Exercise goal >>
Read the data, and whenever a line holds the word "isIdlePart", report that line.

Extracted entries >>

+ + + +

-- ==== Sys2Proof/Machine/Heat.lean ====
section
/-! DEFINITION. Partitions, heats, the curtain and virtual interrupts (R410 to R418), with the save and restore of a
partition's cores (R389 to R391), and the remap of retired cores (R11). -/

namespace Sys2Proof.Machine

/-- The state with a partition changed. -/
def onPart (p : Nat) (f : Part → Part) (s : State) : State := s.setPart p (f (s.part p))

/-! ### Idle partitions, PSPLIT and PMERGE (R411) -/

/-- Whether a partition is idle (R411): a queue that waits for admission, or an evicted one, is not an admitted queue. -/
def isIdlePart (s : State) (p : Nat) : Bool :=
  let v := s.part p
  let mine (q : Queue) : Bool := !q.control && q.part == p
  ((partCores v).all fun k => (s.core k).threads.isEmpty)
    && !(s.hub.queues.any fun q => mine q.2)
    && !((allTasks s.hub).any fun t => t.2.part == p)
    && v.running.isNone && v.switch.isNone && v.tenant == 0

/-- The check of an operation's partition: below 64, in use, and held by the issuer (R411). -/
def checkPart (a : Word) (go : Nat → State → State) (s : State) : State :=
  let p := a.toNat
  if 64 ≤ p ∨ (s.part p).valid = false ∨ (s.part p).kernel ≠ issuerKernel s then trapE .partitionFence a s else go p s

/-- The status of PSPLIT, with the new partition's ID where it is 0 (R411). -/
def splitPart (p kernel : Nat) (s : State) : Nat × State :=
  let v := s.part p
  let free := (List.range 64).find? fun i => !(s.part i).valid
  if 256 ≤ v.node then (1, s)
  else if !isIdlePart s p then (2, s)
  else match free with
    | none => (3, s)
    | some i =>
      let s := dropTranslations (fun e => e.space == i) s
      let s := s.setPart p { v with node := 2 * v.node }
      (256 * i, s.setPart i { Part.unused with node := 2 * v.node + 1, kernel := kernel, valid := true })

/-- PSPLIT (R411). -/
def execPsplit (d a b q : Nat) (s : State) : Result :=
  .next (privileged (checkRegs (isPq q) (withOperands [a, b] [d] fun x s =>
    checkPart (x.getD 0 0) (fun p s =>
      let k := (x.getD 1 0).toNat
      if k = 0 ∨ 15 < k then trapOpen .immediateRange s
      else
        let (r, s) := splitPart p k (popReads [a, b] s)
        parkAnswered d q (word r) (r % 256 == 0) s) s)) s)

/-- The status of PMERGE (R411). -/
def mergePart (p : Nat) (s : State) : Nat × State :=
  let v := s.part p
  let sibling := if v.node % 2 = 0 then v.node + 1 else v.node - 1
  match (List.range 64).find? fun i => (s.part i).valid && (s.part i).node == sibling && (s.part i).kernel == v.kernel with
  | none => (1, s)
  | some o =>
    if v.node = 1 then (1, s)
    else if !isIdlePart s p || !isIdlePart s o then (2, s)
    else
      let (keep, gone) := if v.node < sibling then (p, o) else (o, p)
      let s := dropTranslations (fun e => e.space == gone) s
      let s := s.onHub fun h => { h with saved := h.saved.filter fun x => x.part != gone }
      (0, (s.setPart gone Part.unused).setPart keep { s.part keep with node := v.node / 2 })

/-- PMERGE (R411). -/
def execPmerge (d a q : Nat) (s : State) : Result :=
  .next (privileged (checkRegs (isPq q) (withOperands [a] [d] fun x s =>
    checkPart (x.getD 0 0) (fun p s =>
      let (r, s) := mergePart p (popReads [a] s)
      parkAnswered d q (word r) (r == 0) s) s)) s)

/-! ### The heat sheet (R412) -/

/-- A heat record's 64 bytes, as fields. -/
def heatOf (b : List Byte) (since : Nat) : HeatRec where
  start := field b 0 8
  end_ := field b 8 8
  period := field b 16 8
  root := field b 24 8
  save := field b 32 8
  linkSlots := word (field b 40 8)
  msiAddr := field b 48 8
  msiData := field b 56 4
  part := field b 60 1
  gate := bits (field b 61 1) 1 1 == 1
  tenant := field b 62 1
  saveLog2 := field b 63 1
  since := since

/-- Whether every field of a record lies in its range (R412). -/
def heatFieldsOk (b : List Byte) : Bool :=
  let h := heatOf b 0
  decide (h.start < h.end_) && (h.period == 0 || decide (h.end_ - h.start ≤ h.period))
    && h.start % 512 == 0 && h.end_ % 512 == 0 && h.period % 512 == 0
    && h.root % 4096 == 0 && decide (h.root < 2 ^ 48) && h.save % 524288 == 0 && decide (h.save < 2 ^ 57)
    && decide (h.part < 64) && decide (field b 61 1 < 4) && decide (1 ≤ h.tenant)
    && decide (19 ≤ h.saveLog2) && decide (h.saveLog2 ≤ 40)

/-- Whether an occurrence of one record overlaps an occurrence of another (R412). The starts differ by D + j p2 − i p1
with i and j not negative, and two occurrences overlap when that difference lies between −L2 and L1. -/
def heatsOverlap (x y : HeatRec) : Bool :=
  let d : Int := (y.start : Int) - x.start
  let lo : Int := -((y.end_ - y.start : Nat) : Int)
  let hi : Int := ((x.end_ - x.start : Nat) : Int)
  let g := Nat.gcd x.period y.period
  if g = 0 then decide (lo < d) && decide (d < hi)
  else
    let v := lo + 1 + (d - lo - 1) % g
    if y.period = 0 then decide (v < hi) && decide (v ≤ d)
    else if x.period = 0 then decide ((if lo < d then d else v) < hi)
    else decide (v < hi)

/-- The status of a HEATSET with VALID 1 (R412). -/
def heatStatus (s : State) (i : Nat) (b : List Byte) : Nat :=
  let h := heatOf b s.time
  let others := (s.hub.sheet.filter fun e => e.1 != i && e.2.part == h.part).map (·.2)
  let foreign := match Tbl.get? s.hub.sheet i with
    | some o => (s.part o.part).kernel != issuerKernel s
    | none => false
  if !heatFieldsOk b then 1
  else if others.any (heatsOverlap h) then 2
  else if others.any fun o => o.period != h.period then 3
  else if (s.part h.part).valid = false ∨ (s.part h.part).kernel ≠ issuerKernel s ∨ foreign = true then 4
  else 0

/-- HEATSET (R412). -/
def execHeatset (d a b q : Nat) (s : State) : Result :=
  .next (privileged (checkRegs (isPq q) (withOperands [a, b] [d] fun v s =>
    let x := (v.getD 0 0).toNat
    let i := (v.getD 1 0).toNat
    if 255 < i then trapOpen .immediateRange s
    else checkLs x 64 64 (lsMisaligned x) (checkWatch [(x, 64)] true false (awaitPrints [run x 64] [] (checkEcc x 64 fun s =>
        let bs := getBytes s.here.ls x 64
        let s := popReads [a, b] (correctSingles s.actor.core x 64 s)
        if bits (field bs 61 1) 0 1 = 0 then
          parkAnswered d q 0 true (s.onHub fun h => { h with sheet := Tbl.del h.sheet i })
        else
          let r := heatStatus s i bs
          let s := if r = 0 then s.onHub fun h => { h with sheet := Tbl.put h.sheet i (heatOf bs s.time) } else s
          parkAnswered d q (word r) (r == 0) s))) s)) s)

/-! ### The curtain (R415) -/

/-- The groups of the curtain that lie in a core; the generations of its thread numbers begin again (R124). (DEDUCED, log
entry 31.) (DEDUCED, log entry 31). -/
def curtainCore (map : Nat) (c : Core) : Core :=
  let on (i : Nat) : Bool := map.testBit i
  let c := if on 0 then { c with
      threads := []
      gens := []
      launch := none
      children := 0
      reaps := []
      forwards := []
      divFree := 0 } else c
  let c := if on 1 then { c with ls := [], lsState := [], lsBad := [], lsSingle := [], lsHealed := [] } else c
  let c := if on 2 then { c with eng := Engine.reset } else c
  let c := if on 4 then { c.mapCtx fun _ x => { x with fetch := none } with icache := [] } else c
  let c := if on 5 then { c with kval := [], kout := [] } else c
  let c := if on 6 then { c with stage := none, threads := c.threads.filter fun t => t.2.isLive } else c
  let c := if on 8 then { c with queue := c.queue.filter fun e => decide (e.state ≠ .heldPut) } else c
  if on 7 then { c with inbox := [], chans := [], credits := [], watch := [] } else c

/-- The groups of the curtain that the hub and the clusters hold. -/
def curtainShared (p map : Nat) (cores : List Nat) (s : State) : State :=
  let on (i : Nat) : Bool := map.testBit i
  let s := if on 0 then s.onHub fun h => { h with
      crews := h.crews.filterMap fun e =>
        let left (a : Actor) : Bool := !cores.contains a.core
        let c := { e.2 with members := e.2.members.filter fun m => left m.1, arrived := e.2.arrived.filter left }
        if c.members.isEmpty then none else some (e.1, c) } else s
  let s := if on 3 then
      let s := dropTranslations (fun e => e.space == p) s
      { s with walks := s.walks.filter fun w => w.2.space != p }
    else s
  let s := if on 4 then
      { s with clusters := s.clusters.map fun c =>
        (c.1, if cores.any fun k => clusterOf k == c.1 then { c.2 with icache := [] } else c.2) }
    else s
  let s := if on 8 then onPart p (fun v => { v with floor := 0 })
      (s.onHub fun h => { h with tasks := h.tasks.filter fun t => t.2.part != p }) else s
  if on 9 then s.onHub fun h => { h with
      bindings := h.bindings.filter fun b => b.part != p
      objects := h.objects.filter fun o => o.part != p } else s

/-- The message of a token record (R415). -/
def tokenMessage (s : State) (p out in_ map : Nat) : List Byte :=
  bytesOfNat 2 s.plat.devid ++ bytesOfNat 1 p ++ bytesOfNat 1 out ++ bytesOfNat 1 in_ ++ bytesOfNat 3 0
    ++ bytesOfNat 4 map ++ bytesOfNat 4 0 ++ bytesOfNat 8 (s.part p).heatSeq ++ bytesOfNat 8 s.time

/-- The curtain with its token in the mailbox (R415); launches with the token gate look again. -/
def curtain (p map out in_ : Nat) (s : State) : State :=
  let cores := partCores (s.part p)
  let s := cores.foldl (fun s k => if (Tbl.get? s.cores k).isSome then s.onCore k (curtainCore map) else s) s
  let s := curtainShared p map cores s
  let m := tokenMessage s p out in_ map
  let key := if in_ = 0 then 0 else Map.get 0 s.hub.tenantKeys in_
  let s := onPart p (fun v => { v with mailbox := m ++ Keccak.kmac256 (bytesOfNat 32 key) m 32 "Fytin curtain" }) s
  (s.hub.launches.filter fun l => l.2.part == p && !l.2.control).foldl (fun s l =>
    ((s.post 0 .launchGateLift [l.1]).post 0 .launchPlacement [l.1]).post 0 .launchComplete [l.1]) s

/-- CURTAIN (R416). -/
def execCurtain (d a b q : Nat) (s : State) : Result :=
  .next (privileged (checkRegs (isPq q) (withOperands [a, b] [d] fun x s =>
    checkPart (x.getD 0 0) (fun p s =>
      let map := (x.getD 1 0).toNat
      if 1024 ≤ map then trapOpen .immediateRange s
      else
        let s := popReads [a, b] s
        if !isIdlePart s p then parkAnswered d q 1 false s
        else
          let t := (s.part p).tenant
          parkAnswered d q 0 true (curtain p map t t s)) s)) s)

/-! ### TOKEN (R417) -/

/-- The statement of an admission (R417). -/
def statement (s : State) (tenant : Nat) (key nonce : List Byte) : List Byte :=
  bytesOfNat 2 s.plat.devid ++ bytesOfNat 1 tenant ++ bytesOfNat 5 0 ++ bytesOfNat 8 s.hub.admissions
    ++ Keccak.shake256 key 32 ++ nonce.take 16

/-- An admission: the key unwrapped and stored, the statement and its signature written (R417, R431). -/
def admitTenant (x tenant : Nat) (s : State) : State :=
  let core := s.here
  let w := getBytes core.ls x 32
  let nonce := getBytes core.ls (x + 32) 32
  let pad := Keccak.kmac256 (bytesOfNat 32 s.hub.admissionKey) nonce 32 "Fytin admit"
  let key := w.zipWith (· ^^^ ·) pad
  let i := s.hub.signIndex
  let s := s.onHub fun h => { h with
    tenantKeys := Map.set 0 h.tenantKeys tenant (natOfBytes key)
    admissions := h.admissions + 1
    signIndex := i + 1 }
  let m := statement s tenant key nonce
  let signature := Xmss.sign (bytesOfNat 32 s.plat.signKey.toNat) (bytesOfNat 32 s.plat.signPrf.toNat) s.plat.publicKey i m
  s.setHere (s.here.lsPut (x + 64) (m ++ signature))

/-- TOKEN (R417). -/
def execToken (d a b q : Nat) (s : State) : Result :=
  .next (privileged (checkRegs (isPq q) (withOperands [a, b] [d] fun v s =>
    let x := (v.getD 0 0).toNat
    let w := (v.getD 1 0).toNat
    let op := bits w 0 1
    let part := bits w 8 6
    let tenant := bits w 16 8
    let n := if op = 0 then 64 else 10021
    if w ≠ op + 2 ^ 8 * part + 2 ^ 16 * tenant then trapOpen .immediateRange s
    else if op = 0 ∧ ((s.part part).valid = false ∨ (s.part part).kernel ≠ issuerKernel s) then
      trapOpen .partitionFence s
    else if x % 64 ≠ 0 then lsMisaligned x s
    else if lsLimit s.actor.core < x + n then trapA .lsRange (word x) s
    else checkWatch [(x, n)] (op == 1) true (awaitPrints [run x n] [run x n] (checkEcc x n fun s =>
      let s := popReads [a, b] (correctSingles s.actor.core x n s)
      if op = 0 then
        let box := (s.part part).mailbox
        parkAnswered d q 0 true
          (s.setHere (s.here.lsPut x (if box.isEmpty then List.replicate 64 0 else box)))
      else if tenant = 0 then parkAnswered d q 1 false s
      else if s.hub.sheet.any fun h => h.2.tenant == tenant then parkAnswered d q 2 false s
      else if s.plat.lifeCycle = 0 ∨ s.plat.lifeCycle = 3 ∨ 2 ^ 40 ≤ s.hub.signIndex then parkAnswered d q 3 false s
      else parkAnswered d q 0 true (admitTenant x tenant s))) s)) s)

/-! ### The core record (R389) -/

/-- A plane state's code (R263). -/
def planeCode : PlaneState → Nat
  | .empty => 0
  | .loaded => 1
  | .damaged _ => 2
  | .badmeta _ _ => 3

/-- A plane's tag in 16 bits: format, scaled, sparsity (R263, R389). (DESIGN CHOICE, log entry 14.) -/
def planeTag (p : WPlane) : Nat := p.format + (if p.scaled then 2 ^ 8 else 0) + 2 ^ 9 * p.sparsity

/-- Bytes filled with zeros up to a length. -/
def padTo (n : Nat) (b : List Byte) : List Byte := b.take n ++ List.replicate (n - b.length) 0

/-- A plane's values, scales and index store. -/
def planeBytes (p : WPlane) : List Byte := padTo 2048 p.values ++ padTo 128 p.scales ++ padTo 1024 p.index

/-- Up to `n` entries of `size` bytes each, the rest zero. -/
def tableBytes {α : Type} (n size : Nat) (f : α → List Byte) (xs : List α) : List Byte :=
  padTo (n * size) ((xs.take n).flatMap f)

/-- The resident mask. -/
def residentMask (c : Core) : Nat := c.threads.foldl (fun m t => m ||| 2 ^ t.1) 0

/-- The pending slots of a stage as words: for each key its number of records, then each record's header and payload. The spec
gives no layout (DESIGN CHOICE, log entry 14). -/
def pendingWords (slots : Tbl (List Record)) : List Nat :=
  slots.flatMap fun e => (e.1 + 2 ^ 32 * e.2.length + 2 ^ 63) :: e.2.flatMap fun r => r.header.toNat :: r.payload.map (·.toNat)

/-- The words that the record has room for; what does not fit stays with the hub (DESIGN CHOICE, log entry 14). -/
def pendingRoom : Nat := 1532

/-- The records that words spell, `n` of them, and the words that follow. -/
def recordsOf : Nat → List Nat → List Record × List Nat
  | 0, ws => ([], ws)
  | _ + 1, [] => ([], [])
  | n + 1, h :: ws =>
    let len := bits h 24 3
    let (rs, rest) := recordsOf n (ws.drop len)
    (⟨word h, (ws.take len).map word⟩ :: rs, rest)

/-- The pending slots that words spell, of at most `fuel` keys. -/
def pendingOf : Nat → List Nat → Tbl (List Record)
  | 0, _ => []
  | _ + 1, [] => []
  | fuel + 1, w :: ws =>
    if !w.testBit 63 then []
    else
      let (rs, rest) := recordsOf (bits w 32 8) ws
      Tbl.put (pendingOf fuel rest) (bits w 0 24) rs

+ + + +

Task result >>
def isIdlePart (s : State) (p : Nat) : Bool :=
  else if !isIdlePart s p then (2, s)
    else if !isIdlePart s p || !isIdlePart s o then (2, s)
        if !isIdlePart s p then parkAnswered d q 1 false s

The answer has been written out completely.